英語教育の改革をどんどん進め、若者の英語力を高めているアジア諸国に追いつくにはどうすれば良いのか。国家的な問題としての英語教育を考え、具体的かつ即効性のある改善策を模索する。それがこの連載「英語教育2.0」のコンセプトである。
上智大学のグローバル人材育成講座の授業風景(写真:梅谷秀司)

こんにちは、安河内哲也です。2012年も、日本の英語教育の増進のために少しでも貢献できればという思いで、スピーキングテストの普及活動を頑張ってやってきましたが、今年も残すところ数週間を切りました。年末も、今年の総仕上げとして、まだまだ頑張りたいと思います。

今回は日本の英語教育を一気にプラスの方向に転換する可能性のある希望のプロジェクトについてお伝えします。その前に、ざっと現在の問題点の確認をしておきたいと思います。

偏った入試が負の連鎖を起こしている

前回の連載でも述べたとおり、私は、日本の英語教育がうまくいっていない最大の原因は、大学入試の「偏り」だと思っています。大学入試がそんなに大きな影響力を持つのか、と不思議に思う方もいらっしゃると思いますが、大学入試にはものすごい影響力があるのです。

建前を抜きにして言うならば、日本では18歳までの教育の主目的は、子供をいい大学に入れることです。そして、それまでの学校・塾・予備校の英語教育は、大学入試の内容から逆算して作られています。これをテストのウォッシュバック効果と言います。ウォッシュバック効果とは、簡単に言うと「目標となるテストがそれまでの教育手法に与える影響」のことです。
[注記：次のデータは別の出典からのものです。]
/-- The handshake writes `BSY` alone in the arbiter (R275). -/
theorem setCEO_arb (dir : Dir) (s : State) : (setCEO dir s).arb = { s.arb with bsy := (setCEO dir s).arb.bsy } := by
  by_cases h : lookupDevices s.arb.directory s.arb.sel = []
  · rw [setCEO_absent h]; simp
  · cases dir
    · rw [setCEO_in h]
    · rw [setCEO_out h]

theorem ioFinish_keepsLatches (h : Hold) (s : State) : KeepsLatches s (ioFinish h s) := by
  unfold ioFinish
  cases h.post <;> exact ⟨by simp, by simp, by simp⟩

/-- After `setCEO` the engine is held exactly where `BSY` stays up (R275). -/
theorem handshake_agrees (dir : Dir) (h : Hold) {s : State} (hs : s.hold = none) (hinh : s.arb.ssf = true → s.arb.inh = true) :
    (handshake dir h s).ArbiterAgrees := by
  have hceo : (setCEO dir s).arb.ssf = true → (setCEO dir s).arb.inh = true := by rw [setCEO_arb]; exact hinh
  unfold handshake; dsimp only
  split
  · next hbsy => exact ⟨hbsy, hceo⟩
  · next hbsy => exact (ioFinish_keepsLatches h _).agrees (Bool.eq_false_iff.2 hbsy) hceo (by simp [hs])

theorem offer_agrees (v : Word) (hc : Bool) {s : State} (hs : s.hold = none) (hbsy : s.arb.bsy = false)
    (hinh : s.arb.ssf = true → s.arb.inh = true) : (offer v hc s).ArbiterAgrees := by
  unfold offer; dsimp only
  split
  · exact ⟨by simp [hs, hbsy], by simpa using hinh⟩
  · exact handshake_agrees _ _ hs hinh
  · exact handshake_agrees _ _ hs hinh

/-- The entry block of a dispatched operation leaves the acknowledged state (R259, R309). -/
@[simp] theorem ioBegin_ssf (sc : BitVec 5) (s : State) : (ioBegin sc s).arb.ssf = false :=
  (interleave_keepsLatches (leaveAcknowledged sc s)).ssf

theorem ioBegin_bsy {s : State} (h : s.arb.bsy = false) (sc : BitVec 5) : (ioBegin sc s).arb.bsy = false :=
  Bool.eq_false_iff.2 fun hb =>
    Bool.false_ne_true (h.symm.trans ((interleave_keepsLatches (leaveAcknowledged sc s)).bsy hb))

/-- A dispatched operation: the ones with a handshake hold the engine exactly where it stays busy, the others do not raise `BSY`; none
leaves a request acknowledged (R259, R261, R275). -/
theorem dispatchIo_agrees (i : IoWord) {s : State} (hs : s.hold = none) (hbsy : s.arb.bsy = false) :
    (dispatchIo i s).ArbiterAgrees := by
  have hbegin := ioBegin_bsy hbsy i.sc
  unfold dispatchIo
  cases i.op with
  | stc => exact handshake_agrees _ _ (by simp [hs]) (by simp)
  | li8 | li16 => exact handshake_agrees _ _ (by simp [hs]) (by simp)
  | ot8 | ot16 => exact offer_agrees _ _ (by simp [hs]) (by simp [hbegin]) (by simp)
  | stf | sfc | clc | sfs | eow | nopLow c | nopHigh c =>
    constructor <;>
      simp [runIoStf, runIoSfc, runIoClc, runIoSfs, runIoEow, runIoNopLow, runIoNopHigh, endService, hs, hbegin]

/-- The I/O start dispatches an operation, acknowledges a request (which sets `INH` with `SSF`, R257), or does nothing. -/
theorem arbiterExec_agrees {s : State} (h : s.ArbiterAgrees) (hs : s.hold = none) : (arbiterExec s).ArbiterAgrees := by
  unfold arbiterExec runIoAck
  cases s.ioWord with
  | some i => exact dispatchIo_agrees i hs (h.bsy_down hs)
  | none =>
    dsimp only
    split
    · exact ⟨h.busy, fun _ => rfl⟩
    · exact h

/-- Steps 1 to 3: only the I/O start reaches the arbiter and the hold. -/
theorem cycleFront_agrees (e : Entry) {s : State} (h : s.ArbiterAgrees) (hs : s.hold = none) : (cycleFront e s).ArbiterAgrees := by
  have hpre : (runS e.sop (preload e (beginCycle e s))).ArbiterAgrees := ⟨by simpa using h.busy, by simpa using h.inhibits⟩
  unfold cycleFront
  by_cases hop : e.rop = .ios
  · rw [hop]
    exact arbiterExec_agrees hpre (by simp [hs])
  · obtain ⟨harb, -⟩ := runR_arb hop (runS e.sop (preload e (beginCycle e s)))
    have hhold := runR_hold hop (runS e.sop (preload e (beginCycle e s)))
    exact ⟨by rw [harb, hhold]; exact hpre.busy, by rw [harb]; exact hpre.inhibits⟩

/-! ### Storage through a cycle -/

/-- Only `R_WTM` at step 3 writes storage, and it writes at `M` as the cycle found it (R148, R193). -/
theorem runMi_mem (e : Entry) (s : State) :
    (runMi e s).mem = if e.rop = .wtm
      then (s.memWrite s.regs.m.word (runS e.sop (preload e (beginCycle e s))).regs.t.word).mem else s.mem := by
  have hm : (runS e.sop (preload e (beginCycle e s))).regs.m.word = s.regs.m.word := by
    cases h : e.sop <;> simp [runS, runSZero, runSM, runST, runSAcc, State.setAcc_regs, apply_ite]
  have hfront : (cycleFront e s).mem = (runR e.rop (runS e.sop (preload e (beginCycle e s)))).mem := rfl
  have hmi : (runMi e s).mem = (cycleFront e s).mem := by
    unfold runMi; dsimp only; split <;> simp
  rw [hmi, hfront, runR_mem, hm]
  simp [State.memWrite, State.writable, apply_ite State.mem]

theorem runMi_mem_wf (e : Entry) {s : State} (h : s.mem.wf = true) : (runMi e s).mem.wf = true := by
  rw [runMi_mem]
  split
  · obtain ⟨-, -, -, -, hwf⟩ := State.memWrite_spec s s.regs.m.word (runS e.sop (preload e (beginCycle e s))).regs.t.word
    exact hwf h
  · exact h

/-- The cell address of `M` is its value modulo the number of cells, whatever its width (R71). -/
theorem cellAddr_word (r : BitReg) : cellAddr r.word = r.nat % 32768 := by
  rw [cellAddr_eq, BitReg.word, BitVec.toNat_setWidth]
  exact Nat.mod_mod_of_dvd _ (by decide)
日本という島国では、中高生は生活の中で、英語を使わなければならない必要性を感じることがほとんどありません。そんな中で、彼らが英語を学ぶ必要性を創出しているのが大学受験です。

高校のランクは大学進学実績によって決められます。高校の授業では受験対策をやり、副教材もほとんどが受験用の参考書です。塾・予備校は当然受験対策ばかりをやります。学校のトップも父母も進学実績ばかり気にしています。低学年時にコミュニケーションを学んでいた学生も受験が近づいてくるにつれて、英語学習は受験一色に染められます。
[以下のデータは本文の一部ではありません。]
-- ==== Sys2Proof/Machine/Operands.lean ====
section
/-! DEFINITION. The byte forms of 12_frame_and_record_layouts.md: the coding of values (R188), frames and their CRC (R172, R189),
report records (R192), sample words (R193), and the fields a TBL_WRITE carries (R182, R188). -/

namespace Sys2Proof.Machine

/-! ### Values as bytes (R188) -/

/-- `n` in `k` bytes, most significant first. -/
def be : Nat → Nat → List Byte
  | 0, _ => []
  | k + 1, n => BitVec.ofNat 8 (n / 256 ^ k) :: be k n

/-- `v` in `k` bytes of two's complement, most significant first. -/
def beInt (k : Nat) (v : Int) : List Byte := be k (v % (256 ^ k : Nat)).toNat

/-- The number that bytes spell, most significant first. -/
def natOfBytes (bs : List Byte) : Nat := bs.foldl (fun n b => n * 256 + b.toNat) 0

/-- The number that bytes spell in two's complement. -/
def intOfBytes (bs : List Byte) : Int :=
  let n := natOfBytes bs
  if 2 * n < 256 ^ bs.length then (n : Int) else (n : Int) - (256 ^ bs.length : Nat)

/-- yes/no: one byte. -/
def flagByte (b : Bool) : Byte := if b then 1 else 0

/-- An optional value of `size` bytes: its presence byte, then the value's bytes or zeros. -/
def optBytes (size : Nat) : Option (List Byte) → List Byte
  | some bs => 1 :: bs
  | none => 0 :: List.replicate size 0

/-- An optional unsigned value of `size` bytes. -/
def optNat (size : Nat) (o : Option Nat) : List Byte := optBytes size (o.map (be size))

/-- An optional two's complement value of `size` bytes. -/
def optInt (size : Nat) (o : Option Int) : List Byte := optBytes size (o.map (beInt size))

/-- A list: its count byte, then its entries. -/
def listBytes (entries : List (List Byte)) : List Byte := BitVec.ofNat 8 entries.length :: entries.flatten

/-! ### Enumerated values: the position in the list of the rule that defines the field (R188; log 13) -/

def SocketState.code : SocketState → Nat
  | .vacant => 0
  | .ready => 1
  | .running => 2
  | .suspect => 3
  | .failed => 4
  | .complete => 5

def Hold.code : Hold → Nat
  | .forced => 0
  | .fail => 1
  | .short => 2
  | .runaway => 3
  | .done => 4

def FailCause.code : FailCause → Nat
  | .score => 0
  | .short => 1
  | .runaway => 2
  | .forced => 3

/-- The set of suspect reasons: SCORE bit 0, STUCK bit 1, LOCK bit 2. -/
def Reasons.code (r : Reasons) : Nat := r.score.toNat + 2 * r.stuck.toNat + 4 * r.lock.toNat

/-- The switch field lists on, then off (R2; log 13). -/
def switchCode (on : Bool) : Nat := if on then 0 else 1

def RailState.code : RailState → Nat
  | .off => 0
  | .ramping => 1
  | .confirming => 2
  | .hold => 3
  | .searching => 4
  | .tripped => 5

def TripCause.code : TripCause → Nat
  | .overcurrent => 0
  | .unresolved => 1
  | .undervolt => 2
  | .overvolt => 3
  | .sampleLoss => 4
  | .overtemp => 5
  | .halt => 6

def Waiting.code : Waiting → Nat
  | .none => 0
  | .powerUp => 1
  | .powerDown => 2
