-- ==== Sys2Proof/Machine/ZoneHeat.lean ====
section
/-! DEFINITION. Zone Heat (07_zone_heat.md): targets, placement, the thermal states, OVERTEMP, BLIND, the heater law, the runaway
check, and the expiries of the soak and grace timers. -/

namespace Sys2Proof.Machine

/-! ### Entries to thermal states -/

/-- Does a zone's state drive heat by the law (R115)? -/
def ThermalState.lawful : ThermalState → Bool
  | .heating | .soaking | .stable | .excursion | .cooling => true
  | .off | .overtemp | .blind => false

/-- A THERMAL_DISTURBED notice for leaving STABLE, if the zone is STABLE (R108, R112, R114). -/
def State.leaveStable (s : State) (z : ZoneId) : State :=
  if (s.zone z).heat.state = .stable then s.noticeZone .thermal z else s

/-- Entry to OFF, from any state (R108). -/
def State.heatOff (s : State) (z : ZoneId) : State := s.updHeat z fun _ => {}

/-- Entry to BLIND, with its record (R114). -/
def State.enterBlind (s : State) (z : ZoneId) : State :=
  ((s.leaveStable z).updHeat z fun h => { h with state := .blind, duty := 0, soak := none, grace := none, side := none }).reportZone
    z .blind

/-- Entry to OVERTEMP (R112): the record, the trip request to the rails, and then the HALT source. -/
def State.enterOvertemp (s : State) (z : ZoneId) : State :=
  let s := (s.leaveStable z).updHeat z fun h =>
    { h with state := .overtemp, duty := 0, soak := none, grace := none, side := none }
  ((s.reportZone z .overtempSet).trip z .overtemp).evaluateOutput

/-- Entry to STABLE, with its record (R107, R110, R111). -/
def State.enterStable (s : State) (z : ZoneId) : State :=
  (s.updHeat z fun h => { h with state := .stable, soak := none, grace := none, side := none }).reportZone z .thermalStable

/-- Entry to HEATING or COOLING, by the side of the band the temperature lies on. -/
def State.enterSide (s : State) (z : ZoneId) (side : Side) : State :=
  s.updHeat z fun h =>
    { h with
      state := (match side with
        | .low => .heating
        | .high => .cooling)
      soak := none
      grace := none
      side := some side }

/-- Entry to SOAKING with soak_s; with soak_s 0 the zone enters STABLE in the same event (R107, R109). -/
def State.enterSoaking (s : State) (z : ZoneId) : State :=
  let soakS := (s.zone z).cfg.soakS
  if soakS = 0 then s.enterStable z
  else s.updHeat z fun h => { h with state := .soaking, soak := some soakS, grace := none, side := none }

/-- Which side of the band a temperature lies on; none within it (R107, R109). -/
def bandSide (target : Int) (band : Nat) (t : Int) : Option Side :=
  if t < target - band then some .low else if target + band < t then some .high else none

/-- Place a zone that has a target (R107), by a temperature that may be absent. -/
def State.place (s : State) (z : ZoneId) (target : Int) (temperature : Option Int) : State :=
  let v := s.zone z
  match temperature with
  | none => s.enterBlind z
  | some t =>
    if v.cfg.hardLimit ≤ t then s.enterOvertemp z
    else
      match bandSide target v.cfg.band t with
      | some side => s.enterSide z side
      | none => s.enterSoaking z

/-! ### Targets (R106 to R108) -/

/-- The highest heat target a zone takes: hard_limit less band, or -80 (R106). -/
def ZoneCfg.heatLimit (c : ZoneCfg) : Int := max (-80) (c.hardLimit - c.band)

/-- The heat controller starts its watch on the temperature (R67). -/
def Values.watchHeat (v : Values) : Values := { v with temperatureTimer := true }

/-- A zone takes a new heat target, present or absent (R107, R108). -/
def State.targetChange (s : State) (z : ZoneId) (target : Option Int) : State :=
  let h := (s.zone z).heat
  let t := (s.zone z).values.temperature
  match h.state, target with
  | .off, none => s
  | .off, some g =>
    let s := ((s.updHeat z fun h => { h with target }).noticeZone .thermal z).place z g t
    s.updValues z Values.watchHeat
  | .overtemp, _ | .blind, some _ => s.updHeat z fun h => { h with target }
  | .blind, none => s.heatOff z
  | _, some g => ((s.leaveStable z).updHeat z fun h => { h with target, soak := none, grace := none }).place z g t
  | _, none => (s.leaveStable z).heatOff z

/-- The heat targets that the current step's temperature targets give (R106). -/
def State.stepTargets (s : State) (z : ZoneId) : Option Int :=
  (s.step.cur.tempTarget.get z).map (min · (s.zone z).cfg.heatLimit)

/-- The zones whose heat target a table of new targets changes. -/
def State.changedTargets (s : State) (targets : ZoneId → Option Int) : List ZoneId :=
  allZones.filter fun z => targets z != (s.zone z).heat.target

/-- The heat controller forms targets, and each zone whose target changed takes the change; no rule orders the zones (log 4). -/
def State.formTargets (s : State) (targets : ZoneId → Option Int) : State :=
  forEachFreely (s.changedTargets targets) (fun z s => s.targetChange z (targets z)) s

/-! ### Temperature samples (R109 to R115) -/

/-- One application of the heater law (R115): the error, the held or clamped integral, and the clamped duty. `Int` division
rounds down for the positive divisor 64. -/
def Heat.law (h : Heat) (c : ZoneCfg) (target t : Int) : Heat :=
  let e := target - t
  let held := (decide (h.duty = c.dutyMax) && decide (0 < e)) || (decide (h.duty = 0) && decide (e < 0))
  let integral := if held then h.integral else max (-4096) (min 4096 (h.integral + e))
  let duty := max 0 (min (c.dutyMax : Int) (c.kp * e + c.ki * integral / 64))
  { h with integral, duty := duty.toNat }

/-- The heater law is applied once a sample has decided the state, in the five states and while step control is not HALTED
(R115, R116). -/
def State.applyLaw (s : State) (z : ZoneId) (t : Int) : State :=
  let v := s.zone z
  match v.heat.target with
  | some target =>
    if v.heat.state.lawful && decide (s.step.state ≠ .halted) then s.updHeat z fun h => h.law v.cfg target t else s
  | none => s

/-- A sample outside the band takes a STABLE zone out of STABLE (R111). -/
def State.excursion (s : State) (z : ZoneId) (side : Side) : State :=
  let graceS := (s.zone z).cfg.graceS
  let s := (s.noticeZone .thermal z).reportZone z .thermalExcursion
  if graceS = 0 then s.enterSide z side
  else s.updHeat z fun h => { h with state := .excursion, soak := none, grace := some graceS, side := some side }

/-- What a sample below hard_limit does by the band (R109 to R111) or, in BLIND, by placement (R114). -/
def State.bandSample (s : State) (z : ZoneId) (target t : Int) : State :=
  let v := s.zone z
  match v.heat.state, bandSide target v.cfg.band t with
  | .heating, none | .cooling, none => s.enterSoaking z
  | .heating, some side | .cooling, some side | .soaking, some side => s.enterSide z side
  | .stable, some side => s.excursion z side
  | .excursion, none => s.enterStable z
  | .excursion, some side => s.updHeat z fun h => { h with side := some side }
  | .blind, _ => s.place z target (some t)
  | .soaking, none | .stable, none | .off, _ | .overtemp, _ => s

/-- The exit from OVERTEMP (R113). -/
def State.leaveOvertemp (s : State) (z : ZoneId) (t : Int) : State :=
  let s := s.reportZone z .overtempClear
  let s :=
    match (s.zone z).heat.target with
    | some target => s.place z target (some t)
    | none => s.heatOff z
  s.evaluateOutput

/-- How a temperature sample decides the thermal state (R109 to R114). -/
def State.heatState (s : State) (z : ZoneId) (t : Int) : State :=
  let v := s.zone z
  match v.heat.state with
  | .off => s
  | .overtemp => if t ≤ v.cfg.hardLimit - 20 then s.leaveOvertemp z t else s
  | .heating | .soaking | .stable | .excursion | .cooling | .blind =>
    let s := if v.heat.state = .excursion then s.noticeZone .thermal z else s
    if v.cfg.hardLimit ≤ t then s.enterOvertemp z
    else
      match v.heat.target with
      | some target => s.bandSample z target t
      | none => s

/-- A temperature sample handed to the heat controller. -/
def State.temperatureSample (s : State) (z : ZoneId) (t : Int) : State := (s.heatState z t).applyLaw z t

/-- A stale expiry of the temperature handed to the heat controller (R114); the watch starts again in every state but OFF. -/
def State.heatStale (s : State) (z : ZoneId) : State :=
  let h := (s.zone z).heat
  if h.state = .off then s
  else (if h.state.lawful then s.enterBlind z else s).updValues z Values.watchHeat

/-- At step control's entry to HALTED every zone's duty is forced to 0 (R116, R167). -/
def State.forceDuties (s : State) : State := s.setZones fun z => { s.zone z with heat := { (s.zone z).heat with duty := 0 } }

/-- The heat controller's part of RUN_RESET (R120). -/
def State.resetHeat (s : State) : State := s.setZones fun z => { s.zone z with heat := {} }

/-! ### The soak and grace timers (R110, R111) -/

/-- A soak timer expiry (R110); a stopped timer does not expire (log 2). -/
def State.soakExpired (s : State) (z : ZoneId) : State :=
  let h := (s.zone z).heat
  if h.state = .soaking ∧ h.soak.isSome then s.enterStable z else s

/-- A grace timer expiry (R111). The side is present then; a record without one, which no run reaches, goes to HEATING
(log 28). -/
def State.graceExpired (s : State) (z : ZoneId) : State :=
  let h := (s.zone z).heat
  if h.state = .excursion ∧ h.grace.isSome then s.enterSide z (h.side.getD .low) else s

def execSoakTimerExpiry (z : ZoneId) (s : State) : Host.Outcome State Fault Refusal := .next (s.soakExpired z).arbitrate

def execGraceTimerExpiry (z : ZoneId) (s : State) : Host.Outcome State Fault Refusal := .next (s.graceExpired z)

end Sys2Proof.Machine
end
英語の技能分野を大まかに分けるとすれば、L(リスニング)、R(リーディング)、S(スピーキング)、W(ライティング)に分けることができます。また、日本では重視される、T(和訳Translation)という技能もあります。その前段階としてG(文法Grammar)やV(語彙Vocabulary)があります。

日本の入試問題は、RとTに異常に偏っています。Sを試す学校はほとんどありません。

受験ではRやTやGが中心なので、学校や予備校でもそれらを中心に教えることとなります。さらに、教えやすいG(文法)の割合が肥大化しています。また、読解に関しても、入試ではR(読解←英文を英語のまま理解する)の割合が大きいにもかかわらず、教室では、教えやすい T(和訳)ばかりやっているというケースも見受けられます。